** GIVEN ENTRIES follows **

-- ==== Sys2Proof/Safety.lean ====
section
/-! DEFINITION. The valid values (R12, R13, R104, R166), the machine's invariant, and the operations grouped by
the registers they read and write (R11), in the terms claims use. -/

namespace Sys2Proof

open Sys2Proof.Machine

/-! ## Valid values -/

/-- A valid `CallSignSSID` (R12): 1 to 6 characters, each `A` to `Z` or `0` to `9`, and an SSID of 0 to 15. -/
abbrev Station.Valid (v : Station) : Prop :=
  1 ≤ v.callSign.length ∧ v.callSign.length ≤ 6 ∧ v.callSign.all legal = true ∧ v.ssid ≤ 15

/-- A raw station the gate accepts (R80): after case folding its characters are legal. -/
abbrev Station.Acceptable (v : Station) : Prop :=
  v.ssid ≤ 15 ∧ 1 ≤ v.callSign.length ∧ v.callSign.length ≤ 6 ∧
    ∀ c ∈ v.callSign, legal (upcase c) = true

/-- Every station of a chain is valid. -/
abbrev AddressChain.StationsValid (c : AddressChain) : Prop := ∀ f ∈ c.entries, f.station.Valid

/-- The continuation bit is set on the last entry and only the last (R104 (c)). -/
def continuationMarksLast : List AddressField → Bool
  | [] => false
  | [f] => f.continuationBit
  | f :: g :: fs => !f.continuationBit && continuationMarksLast (g :: fs)

/-- A valid chain (R104). -/
abbrev AddressChain.Valid (c : AddressChain) : Prop :=
  c.StationsValid ∧ continuationMarksLast c.entries = true

/-- A frame kind whose sequence numbers are in range for a modulo (R13, R122). -/
def FrameKind.inRange (mo : Modulo) : FrameKind → Bool
  | .i ns nr _ => decide (ns ≤ seqBound mo) && decide (nr ≤ seqBound mo)
  | .s _ nr _ => decide (nr ≤ seqBound mo)
  | .u _ _ => true

/-- A payload whose length the frame kind allows (R66, R161). -/
def payloadFits (k : FrameKind) (p : List Byte) : Bool :=
  match payloadClass k with
  | .pidInfo => decide (1 ≤ p.length)
  | .none => decide (p.length = 0)
  | .raw => true
  | .fixed3 => decide (p.length = 3)

/-- A valid frame under a modulo (R166). -/
abbrev Frame.Valid (mo : Modulo) (f : Frame) : Prop :=
  f.addresses.Valid ∧ f.kind.inRange mo = true ∧ payloadFits f.kind f.payload = true

/-! ## What stands in a buffer -/

/-- The characters of a callsign stand in the six octets from an offset, each shifted left by one and padded
with spaces, in either case (R52, R81, R83); bit 0 of each octet is not looked at. -/
abbrev charsAt (m : Memory) (off : Nat) (call : List Byte) : Prop :=
  ∀ i < 6, upcase (Memory.read m (off + i) >>> 1) = call.getD i 0x20#8

/-- An address field stands in the seven octets from an offset (R51 to R53); bit 0 of the character octets and
bits 6:5 of the SSID octet are not looked at. -/
abbrev fieldAt (m : Memory) (off : Nat) (f : AddressField) : Prop :=
  charsAt m off f.station.callSign ∧
    ((Memory.read m (off + 6)).extractLsb' 1 4).toNat = f.station.ssid ∧
    (Memory.read m (off + 6)).getLsbD 7 = f.flagBit ∧
    (Memory.read m (off + 6)).getLsbD 0 = f.continuationBit

/-- The address fields of a list stand one after another from offset 0 (R34, R39). -/
abbrev fieldsAt (m : Memory) (fs : List AddressField) : Prop :=
  ∀ (j : Fin fs.length), fieldAt m (7 * j.val) fs[j]

/-- The seven octets an encode stores for a field: characters shifted and padded with 0x40, and the SSID octet
with its reserved bits 0 (R52, R53, R63). -/
abbrev storedField (m : Memory) (off : Nat) (call : List Byte) (ssid : Nat) (flag cont : Bool) : Prop :=
  (∀ i < 6, Memory.read m (off + i) = (call.map (fun (c : Byte) => c <<< 1)).getD i 0x40#8) ∧
    Memory.read m (off + 6) = BitVec.ofNat 8 (boolNat flag * 128 + ssid * 2 + boolNat cont)

/-- The six character octets from an offset hold no callsign the gate accepts (R82, R83): six spaces, or a
character that is not legal after case folding and is no trailing space. -/
abbrev illegalAt (m : Memory) (off : Nat) : Prop :=
  (∀ i < 6, Memory.read m (off + i) >>> 1 = 0x20#8) ∨
    ∃ i j, i ≤ j ∧ j < 6 ∧ legal (upcase (Memory.read m (off + i) >>> 1)) = false ∧
      Memory.read m (off + j) >>> 1 ≠ 0x20#8

/-! ## The rows of the control-field table -/

/-- The row of a frame kind under a modulo (R123 to R141). -/
def rowOf (mo : Modulo) : FrameKind → Instr
  | .i ns nr p => match mo with
    | .m8 => .iM8 ns nr p
    | .m128 => .iM128 ns nr p
  | .s fn nr p => match mo, fn with
    | .m8, .rr => .rrM8 nr p
    | .m8, .rnr => .rnrM8 nr p
    | .m8, .rej => .rejM8 nr p
    | .m8, .srej => .srejM8 nr p
    | .m128, .rr => .rrM128 nr p
    | .m128, .rnr => .rnrM128 nr p
    | .m128, .rej => .rejM128 nr p
    | .m128, .srej => .srejM128 nr p
  | .u m p => match m with
    | .sabm => .sabm p
    | .sabme => .sabme p
    | .disc => .disc p
    | .dm => .dm p
    | .ua => .ua p
    | .frmr => .frmr p
    | .ui => .ui p
    | .xid => .xid p
    | .test => .test p

/-- The rows of the unassigned U patterns (R63, R142), with their bit 4. -/
def unassignedRows (p : Bool) : List Instr :=
  [.unassigned04 p, .unassigned08 p, .unassigned20 p, .unassigned24 p, .unassigned28 p, .unassigned44 p,
    .unassigned48 p, .unassigned4C p, .unassigned64 p, .unassigned68 p, .unassigned80 p, .unassigned88 p] ++
  [.unassigned8C p, .unassignedA0 p, .unassignedA4 p, .unassignedA8 p, .unassignedC0 p, .unassignedC4 p,
    .unassignedC8 p, .unassignedCC p, .unassignedE4 p, .unassignedE8 p, .unassignedEC p]

/-! ## The invariant -/

/-- The invariant every step keeps: both buffers are in canonical form, and `STATUS` never holds
`UnknownFunction`, the error nothing raises (R143, R188). -/
abbrev Machine.StateInv (s : State) : Prop :=
  Memory.wf s.ibuf = true ∧ Memory.wf s.obuf = true ∧ s.status ≠ .error .unknownFunction

/-! ## The operations by what they read and write -/

/-- The thirteen operations (R16). -/
def operations : List Instr :=
  [.csCreate, .csDecode, .csEncode, .afDecode, .afEncode, .acDecode, .acEncode, .acDerive, .ctlDecode,
    .ctlEncode, .plCheck, .frameDecode, .frameEncode]

/-- A row of R16's table: a select code, its operation, and the operands it reads. -/
structure OperationRow where
  code     : BitVec 4
  instr    : Instr
  operands : List Operand
  deriving DecidableEq, Repr

/-- The table of R16. -/
def operationTable : List OperationRow :=
  [⟨0x1, .csCreate, [.station]⟩,
    ⟨0x2, .csDecode, [.ibuf]⟩,
    ⟨0x3, .csEncode, [.station]⟩,
    ⟨0x4, .afDecode, [.ibuf]⟩,
    ⟨0x5, .afEncode, [.station, .flagBit, .continuationBit]⟩,
    ⟨0x6, .acDecode, [.ibuf]⟩,
    ⟨0x7, .acEncode, [.addresses]⟩,
    ⟨0x8, .acDerive, [.addresses]⟩,
    ⟨0x9, .ctlDecode, [.ibuf, .mod]⟩,
    ⟨0xA, .ctlEncode, [.kind, .mod]⟩,
    ⟨0xB, .plCheck, [.kind, .ibuf]⟩,
    ⟨0xC, .frameDecode, [.ibuf, .mod]⟩,
    ⟨0xD, .frameEncode, [.addresses, .kind, .payload, .mod]⟩]

/-- The operations that read `MOD` (R11, R17). -/
def modReaders : List Instr := [.ctlDecode, .ctlEncode, .frameDecode, .frameEncode]

/-- The operations that read the input buffer (R11, R30). -/
def inputReaders : List Instr := [.csDecode, .afDecode, .acDecode, .ctlDecode, .plCheck, .frameDecode]

/-- The operations that read the input record (R11). -/
def recordReaders : List Instr :=
  [.csCreate, .csEncode, .afEncode, .acEncode, .acDerive, .ctlEncode, .plCheck, .frameEncode]

/-- The operations whose input record is a station, or holds one beside two bits (R16). -/
def stationReaders : List Instr := [.csCreate, .csEncode, .afEncode]

/-- The operations whose input record is a chain, or holds one (R16). -/
def chainReaders : List Instr := [.acEncode, .acDerive, .frameEncode]

/-- The operations whose input record is a frame kind, or holds one (R16). -/
def kindReaders : List Instr := [.ctlEncode, .plCheck, .frameEncode]

/-- Two states agree on the operands an operation reads, and perhaps on nothing else (R10, R16); chains are
compared by R104, without their continuation bits (D16). -/
abbrev sameOperands (i : Instr) (s u : State) : Prop :=
  (i ∈ modReaders → s.mod = u.mod) ∧
  (i ∈ inputReaders → inputOctets s = inputOctets u) ∧
  (i ∈ stationReaders → s.irec.station = u.irec.station) ∧
  (i = .afEncode → s.irec.flagBit = u.irec.flagBit ∧ s.irec.continuationBit = u.irec.continuationBit) ∧
  (i ∈ chainReaders → sameChain s.irec.addresses u.irec.addresses = true) ∧
  (i ∈ kindReaders → s.irec.kind = u.irec.kind) ∧
  (i = .frameEncode → s.irec.payload = u.irec.payload)

/-- The operations that write the output record (R11). -/
def recordWriters : List Instr :=
  [.csCreate, .csDecode, .afDecode, .acDecode, .acDerive, .ctlDecode, .frameDecode]

/-- The operations that write the output buffer (R11, R30). -/
def bufferWriters : List Instr := [.csEncode, .afEncode, .acEncode, .ctlEncode, .plCheck, .frameEncode]

/-- The operations that write `CONSUMED` (R11). -/
def consumedWriters : List Instr := [.acDecode, .ctlDecode]

/-! ## What a bounded implementation cannot hold (D4, D5, U11) -/

/-- A number is above a bound, where there is one. -/
abbrev exceeds (bound : Option Nat) (n : Nat) : Prop := ∃ b, bound = some b ∧ b < n

/-- A number is too wide for a width in bits, where there is one. -/
abbrev overflows (bits : Option Nat) (n : Nat) : Prop := ∃ k, bits = some k ∧ 2 ^ k ≤ n

/-- The sequence numbers of a frame kind (R13). -/
def sequenceNumbers : FrameKind → List Nat
  | .i ns nr _ => [ns, nr]
  | .s _ nr _ => [nr]
  | .u _ _ => []

/-- Some operand an operation reads is beyond a parameter: the input or the payload beyond `MAX_FRAME_OCTETS`, a
chain beyond `MAX_ADDR_ENTRIES`, a station beyond `CALL_IN_MAX` or `SSID_IN_BITS`, or a sequence number of an
encode beyond `SEQ_IN_BITS`. -/
abbrev operandBeyond (lim : Config.Limits) (i : Instr) (s : State) : Prop :=
  (i ∈ inputReaders ∧ exceeds lim.maxFrameOctets s.ilen) ∨
  (i = .frameEncode ∧ exceeds lim.maxFrameOctets s.irec.payload.length) ∨
  (i ∈ chainReaders ∧ exceeds lim.maxAddrEntries s.irec.addresses.entries.length) ∨
  (∃ v : Station,
    ((i ∈ stationReaders ∧ v = s.irec.station) ∨
      (i ∈ chainReaders ∧ ∃ f ∈ s.irec.addresses.entries, v = f.station)) ∧
    (exceeds lim.callBound v.callSign.length ∨ overflows lim.ssidWidth v.ssid)) ∨
  (i ∈ [Instr.ctlEncode, .frameEncode] ∧ ∃ n ∈ sequenceNumbers s.irec.kind, overflows lim.seqWidth n)

/-- The result an operation would deliver is beyond a parameter: the output beyond `MAX_FRAME_OCTETS`, or a
decoded chain beyond `MAX_ADDR_ENTRIES`. -/
abbrev resultBeyond (lim : Config.Limits) (i : Instr) (t : State) : Prop :=
  t.status = .ok ∧
    ((i ∈ bufferWriters ∧ exceeds lim.maxFrameOctets t.olen) ∨
      (i = .acDecode ∧ ∃ c d, t.orec = .chain c d ∧ exceeds lim.maxAddrEntries c.entries.length) ∨
      (i = .frameDecode ∧ ∃ f d, t.orec = .frame f d ∧ exceeds lim.maxAddrEntries f.addresses.entries.length))

/-! ## The errors of the operations -/

/-- The errors an operation can return: the columns of R203's matrix. A row that is no operation is decoded by
`CTL.DECODE`, and an unassigned pattern's error is `UnknownModifier` (R142). -/
def errorColumn : Instr → List Err
  | .csCreate | .csEncode | .afEncode | .acEncode =>
    [.ssidOutOfRange, .callSignTooLong, .invalidCharacters]
  | .csDecode | .afDecode => [.invalidCharacters, .wrongFieldLength]
  | .acDecode => [.invalidCharacters, .truncatedAddressChain, .addressChainTooShort]
  | .acDerive => []
  | .ctlDecode => [.shortControlField, .unknownModifier]
  | .ctlEncode => [.sequenceNumberOutOfRange]
  | .plCheck => [.missingProtocolId, .invalidFrmrLength, .unexpectedTrailingData]
  | .frameDecode =>
    [.invalidCharacters, .truncatedAddressChain, .addressChainTooShort, .shortControlField, .unknownModifier,
      .missingProtocolId, .invalidFrmrLength, .unexpectedTrailingData, .frameTooShort]
  | .frameEncode =>
    [.ssidOutOfRange, .callSignTooLong, .invalidCharacters, .missingProtocolId, .invalidFrmrLength,
      .unexpectedTrailingData, .sequenceNumberOutOfRange]
  | .addrChar _ | .addrSsid _ _ _ => []
  | .iM8 _ _ _ | .rrM8 _ _ | .rnrM8 _ _ | .rejM8 _ _ | .srejM8 _ _ => []
  | .iM128 _ _ _ | .rrM128 _ _ | .rnrM128 _ _ | .rejM128 _ _ | .srejM128 _ _ => []
  | .sabm _ | .sabme _ | .disc _ | .dm _ | .ua _ | .frmr _ | .ui _ | .xid _ | .test _ => []
  | .unassigned04 _ | .unassigned08 _ | .unassigned20 _ | .unassigned24 _ | .unassigned28 _
  | .unassigned44 _ | .unassigned48 _ | .unassigned4C _ | .unassigned64 _ | .unassigned68 _
  | .unassigned80 _ | .unassigned88 _ | .unassigned8C _ | .unassignedA0 _ | .unassignedA4 _
  | .unassignedA8 _ | .unassignedC0 _ | .unassignedC4 _ | .unassignedC8 _ | .unassignedCC _
  | .unassignedE4 _ | .unassignedE8 _ | .unassignedEC _ => [.unknownModifier]

end Sys2Proof
end

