-- ==== Sys2Proof/Certificates/Slice0/Obligations.lean ====
section
/-! DEFINITION. The statements for the provers. Each docstring names the rules of the spec it formalises; a
clause that rests on a choice of the model names its notes entry. -/

open Sys2Proof Sys2Proof.Machine

/-! ## Reset, the host, and one step -/

/-- R20, R210, R212: after reset `STATUS` is `IDLE`, code 0xFF, and the host has written no operand. (The other
registers' values after reset are the model's choice, notes entry 4, and nothing is stated of them; the record of
what is written is the model's own, notes entry 7.) -/
def Obligations.ResetLeavesStatusIdle : Prop :=
  State.reset.status = .idle ∧ Status.code State.reset.status = 0xFF#8 ∧
    ∀ o : Operand, State.reset.written.has o = false

/-- The invariant holds at reset: the buffers are canonical and `STATUS` is not `UnknownFunction`. -/
def Obligations.ResetMeetsInvariant : Prop := StateInv State.reset

/-- R180, R20: the numeric codes of `STATUS`, and no two values share one. -/
def Obligations.StatusCodesAreTheTable : Prop :=
  Status.code .ok = 0x00 ∧ Status.code .idle = 0xFF ∧
  [Err.ssidOutOfRange, .callSignTooLong, .invalidCharacters, .wrongFieldLength, .truncatedAddressChain,
    .addressChainTooShort, .shortControlField, .unknownFunction, .unknownModifier, .missingProtocolId,
    .invalidFrmrLength, .unexpectedTrailingData, .frameTooShort, .sequenceNumberOutOfRange].map Err.code =
    [0x01, 0x02, 0x03, 0x04, 0x05, 0x06, 0x07, 0x08, 0x09, 0x0A, 0x0B, 0x0C, 0x0D, 0x0E] ∧
  ∀ x y : Status, Status.code x = Status.code y → x = y

/-- R16, R217: for each of the thirteen rows of R16's table, with the row's select code in `OP`, one step is the
row's operation, run on the state as it stands: every operation runs, in every state. (A run on an operand the host
has not written, which the spec gives no meaning, R212, runs on the value the register holds: the model's choice,
notes entry 7.) -/
def Obligations.StepRunsSelectedOperation : Prop :=
  ∀ row ∈ operationTable, ∀ s : State, s.op = row.code → step s = exec row.instr s

/-- U9, R16: the codes 0x0, 0xE and 0xF select nothing, and a step refuses there. That it refuses on no other
ground, so not because the host has not written `OP` or an operand, is the model's choice (notes entry 7, a DESIGN
CHOICE): R212 and U14 give such a run no meaning, and U14's treatment is `refuse`. -/
def Obligations.StepRefusesExactlyUnassignedCodes : Prop :=
  (∀ s : State, s.op = 0x0 ∨ s.op = 0xE ∨ s.op = 0xF → step s = .refused (.unassignedOp s.op)) ∧
  (∀ (s : State) (r : Refusal), step s = .refused r → s.op = 0x0 ∨ s.op = 0xE ∨ s.op = 0xF)

/-- R120, R123 to R142: with `CTL.DECODE` selected, a step runs the row of the opcode table that the control
field at the start of `IBUF` decodes to under `MOD`. This ties the table's masks and bit positions
(`Decode.lean`) to the masks and shifts of the operation (`Machine/Control.lean`). That running a row as an
instruction means this, and that the step runs also where the host has not written an operand (R212, U14), are the
model's choices (notes entries 1 and 7). -/
def Obligations.StepRunsTheControlRow : Prop :=
  ∀ (s : State) (i : Instr) (rest : List Byte), s.op = 0x9 →
    decode (.control s.mod) (inputOctets s) = .ok (i, rest) → step s = exec i s

/-- R8, R38, R143: every step keeps the buffers canonical and never leaves `UnknownFunction` in `STATUS`,
whatever the implementation's parameters. -/
def Obligations.EveryStepKeepsInvariant : Prop :=
  (∀ s t : State, StateInv s → step s = .next t → StateInv t) ∧
  (∀ (lim : Config.Limits) (s t : State), StateInv s → stepWith lim s = .next t → StateInv t)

** End of GIVEN ENTRIES **

WORK TASK:
What is needed is every line from the start of the entries through the line containing "a buffer -/", returned word for word and nothing else.

PROBLEM SOLUTION:
-- ==== Sys2Proof/Safety.lean ====
section
/-! DEFINITION. The valid values (R12, R13, R104, R166), the machine's invariant, and the operations grouped by
the registers they read and write (R11), in the terms claims use. -/

namespace Sys2Proof

open Sys2Proof.Machine

/-! ## Valid values -/

/-- A valid `CallSignSSID` (R12): 1 to 6 characters, each `A` to `Z` or `0` to `9`, and an SSID of 0 to 15. -/
abbrev Station.Valid (v : Station) : Prop :=
  1 ≤ v.callSign.length ∧ v.callSign.length ≤ 6 ∧ v.callSign.all legal = true ∧ v.ssid ≤ 15

/-- A raw station the gate accepts (R80): after case folding its characters are legal. -/
abbrev Station.Acceptable (v : Station) : Prop :=
  v.ssid ≤ 15 ∧ 1 ≤ v.callSign.length ∧ v.callSign.length ≤ 6 ∧
    ∀ c ∈ v.callSign, legal (upcase c) = true

/-- Every station of a chain is valid. -/
abbrev AddressChain.StationsValid (c : AddressChain) : Prop := ∀ f ∈ c.entries, f.station.Valid

/-- The continuation bit is set on the last entry and only the last (R104 (c)). -/
def continuationMarksLast : List AddressField → Bool
  | [] => false
  | [f] => f.continuationBit
  | f :: g :: fs => !f.continuationBit && continuationMarksLast (g :: fs)

/-- A valid chain (R104). -/
abbrev AddressChain.Valid (c : AddressChain) : Prop :=
  c.StationsValid ∧ continuationMarksLast c.entries = true

/-- A frame kind whose sequence numbers are in range for a modulo (R13, R122). -/
def FrameKind.inRange (mo : Modulo) : FrameKind → Bool
  | .i ns nr _ => decide (ns ≤ seqBound mo) && decide (nr ≤ seqBound mo)
  | .s _ nr _ => decide (nr ≤ seqBound mo)
  | .u _ _ => true

/-- A payload whose length the frame kind allows (R66, R161). -/
def payloadFits (k : FrameKind) (p : List Byte) : Bool :=
  match payloadClass k with
  | .pidInfo => decide (1 ≤ p.length)
  | .none => decide (p.length = 0)
  | .raw => true
  | .fixed3 => decide (p.length = 3)

/-- A valid frame under a modulo (R166). -/
abbrev Frame.Valid (mo : Modulo) (f : Frame) : Prop :=
  f.addresses.Valid ∧ f.kind.inRange mo = true ∧ payloadFits f.kind f.payload = true

/-! ## What stands in a buffer -/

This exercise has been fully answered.